Six-year-old Albert was in the first grade when his family moved in behind the Parkers, so they enrolled him in Pershing School. By the time he had finished that school year, Grady had purchased an acre of property on Raymond Road and moved his family there. That meant that Albert would now be attending Washington Elementary School where he would repeat the first grade. The move from Texas and all that went with it had been simply too much, at least his teacher at Pershing had so determined.


Whatever Albert lost in the move from Texas was more than made up when he transferred to Washington. By the end of the third grade, he was at the head of the class. Then they built James Monroe School, and Albert moved again. It was here that the teachers recognized that something unusual was developing in the little Texas transplant.


It wasn’t as if the new school was the perfect laboratory for learning. The construction was barely complete, and huge dirt clods and tumbleweeds were strewn all over what was used as a playground. Albert and his school chums took full advantage of the ammunition to have dirt and tumbleweed scuffles without any interference from the teachers.


Albert probably enjoyed those “battles,” but there was something else very important going on in his mind. His intellectual capabilities were recognized by everyone, especially Ms. Huarte, his sixth grade teacher. She knew he had been given the gift of a brilliant mind, and she saw to it that it had every opportunity to grow.


Ms. Huarte wasn’t the only one who recognized Albert’s unusual talents; his father saw them too. On Saturdays, he would take his son to the library so that he could read, while he, the father, sat in the park across the street and watched the passersby.

Today, Albert remembers those days and recalls asking his father why he sat out in the park while he, the son, was inside the library. Grady Wilburn’s answer said it all.


“Son, do you see that water fountain over there? I sit out here because I can go get a drink of water from it anytime I want. Do you see the restrooms over there? I can use them any time I want.” No one had to explain the answer to Albert, and he never forgot it.

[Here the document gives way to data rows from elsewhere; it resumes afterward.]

-- ==== Sys2Proof/Machine/Step.lean ====
section
/-! DEFINITION. One step of the machine. -/
namespace Sys2Proof.Machine

/-- One step: the next input or operation to come; else one unit of the instruction that is issuing, for its next thread; else one of all
that may happen. -/
def step (s : State) : Host.Outcome State Fault Refusal :=
  match s.agenda with
  | i :: rest => ({ s.tick with agenda := rest } : State).input i
  | [] => if s.cur?.isSome then s.tick.issueStep else s.tick.between

/-- The state with an instruction placed where `step` fetches next; its bits above `nbits` are 0. -/
def State.withFetchWord (s : State) (nbits w : Nat) : State := s.placed (w % 2 ^ nbits)

end Sys2Proof.Machine
end

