-- ==== Sys2Proof/Safety.lean ====
section
/-! DEFINITION. What counts as a safe machine: a step that does not stop, and the invariant that every step keeps; and the words in which
the statements speak of the issuing thread: which registers it can read and write, and what retiring an instruction leaves. -/
namespace Sys2Proof.Machine

/-- A step answers a next state. -/
def goesOn : Host.Outcome State Fault Refusal → Bool
  | .next _ => true
  | _ => false

/-- Memory keeps its canonical form: keys strictly rising, no byte that an unlisted address reads as. -/
def State.MemOk (s : State) : Prop := Memory.wf s.mem = true

/-- No register of the thread carries a recipe's tag (R97). -/
def Thread.Plain (t : Thread) : Prop := t.x.toList.all (·.tag == 0) = true

/-- The thread `t` of team `tm` is the one that issues; it uses its team's mode registers, and no macro instruction of the code it runs, a
handler or not, is stopped half-way. -/
structure Issuing (s : State) (id : ThreadId) (tm : Team) (t : Thread) : Prop where
  cur : s.cur? = some id
  team : s.team? id.1 = some tm
  thread : tm.threads[id.2]? = some t
  tid : t.tid = id.2
  fmode : t.fmode = tm.fmode
  mfmt : t.mfmt = tm.mfmt
  mstep : t.progress.msb = false

/-- The same, and none of its registers is tagged. -/
structure Ready (s : State) (id : ThreadId) (tm : Team) (t : Thread) : Prop extends Issuing s id tm t where
  plain : t.Plain

/-- Register number n names a k register of the thread (R105). -/
def Thread.isK (t : Thread) (n : Nat) : Bool := t.inHandler && decide (56 ≤ n)
/-- The value of register n as the thread reads it (R96, R105). -/
def Thread.reg (t : Thread) (n : Nat) : Word := if t.isK n then t.kreg (n - 56) else (t.cell n).val
/-- Register n can be read under a quota: a k register, or one that is live (R96); no write of it is pending (R345). -/
def Thread.Reads (t : Thread) (quota n : Nat) : Prop :=
  n < 64 ∧ t.pending (t.home n) = false ∧ (t.isK n = true ∨ (n < quota ∧ (t.cell n).dead = false))
/-- Register n can be read and carries no recipe, whatever the other registers do. -/
def Thread.ReadsPlain (t : Thread) (quota n : Nat) : Prop := t.Reads quota n ∧ (t.cell n).tag = 0
/-- Register n can be written under a quota: a k register, or one with backing (R96); no write of it is pending (R345). -/
def Thread.Writes (t : Thread) (quota n : Nat) : Prop :=
  n < 64 ∧ t.pending (t.home n) = false ∧ (t.isK n = true ∨ n < quota)

/-- Registers written, in order: each holds its value and is live, without a recipe (R96). -/
def Thread.gets (t : Thread) : List (Nat × Word) → Thread
  | [] => t
  | (n, w) :: r => (if t.isK n then t.setK (n - 56) w else t.setCell n { val := w, dead := false }).gets r
/-- Registers marked as read for the last time: each is dead and keeps its slot's value (R103). -/
def Thread.killed (t : Thread) : List Nat → Thread
  | [] => t
  | n :: r => (t.setCell n { t.cell n with dead := true, tag := 0, stored := false }).killed r
/-- The registers of a mark that it touches: no destination, and no k register (R103, R105). -/
def Thread.marked (t : Thread) (ms dsts : List Nat) : List Nat := ms.filter fun n => !dsts.contains n && !t.isK n

/-- Registers awaiting the values of an access: live and untagged, their slots as they were (R96, R344). -/
def Thread.readied (t : Thread) (homes : List Nat) : Thread :=
  homes.foldl (fun (t : Thread) n => t.setCell n { t.cell n with dead := false, tag := 0, stored := false }) t
/-- The homes of registers in the backing store: k registers have none there (R105). -/
def Thread.homes (t : Thread) (ns : List Nat) : List Nat := (ns.map t.home).filter (· < 64)
/-- An access begun: counted by the flag of the clause for its group, its values to come (R344). -/
def Thread.flies (t : Thread) (isWrite : Bool) (vals : List (Nat × Word)) (late : Option TrapRec) (op : Option Nat) (step : Nat) : Thread :=
  { t.addFlag (t.clauseFlag isWrite) true with
    infl := t.infl ++ [{ isWrite := isWrite, flag := t.clauseFlag isWrite, dsts := vals.map fun (n, w) => (t.home n, w), late := late
                         issued := step, op := op }] }
/-- The flag of the clause for a group counts below 255, so that one more access may begin (R344). -/
def Thread.FlagRoom (t : Thread) (isWrite : Bool) : Prop := ∀ n, t.clauseFlag isWrite = some n → t.f[n] < 255

/-- FSTAT bits set, none cleared (R116). -/
def Thread.raises (t : Thread) (fl : Nat) : Thread := { t with fstat := stickyFlags t.fstat fl }

/-- The issuing thread changes as `F` says, passes its instruction of `n` bytes, and stays in its bundle (R29, R344). -/
def State.passes (s : State) (id : ThreadId) (n : Nat) (F : Thread → Thread) : State :=
  (s.updThread id fun t => (F t).advance n).stayIssue

/-- The issuing thread changes as `F` says and enters the fold at an address (R29). -/
def State.jumps (s : State) (id : ThreadId) (pc : DWord) (F : Thread → Thread) : State :=
  (s.updThread id fun t => (F t).toFold pc s.steps).leaveIssue

end Sys2Proof.Machine
end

By the time Albert finished sixth grade, he knew in his mind that he would not fail in life — he was determined, but not everyone else was sure. He was about to enter Thomas Jefferson, Madera’s only junior high school, where everyone was sure that the town’s young teenagers would lose whatever hold they had gained on academics in elementary school. Even Ms. Huarte had her doubts. One day, as Albert was crossing Yosemite Avenue near the Sno-White drive-in, she called to him, shook her finger and said, “Don’t you mess up (at Thomas Jefferson) now.”


Albert didn’t mess up. He became a doctor, and Ms. Huarte saw him again many years later; this time he was treating patients at a Fresno hospital.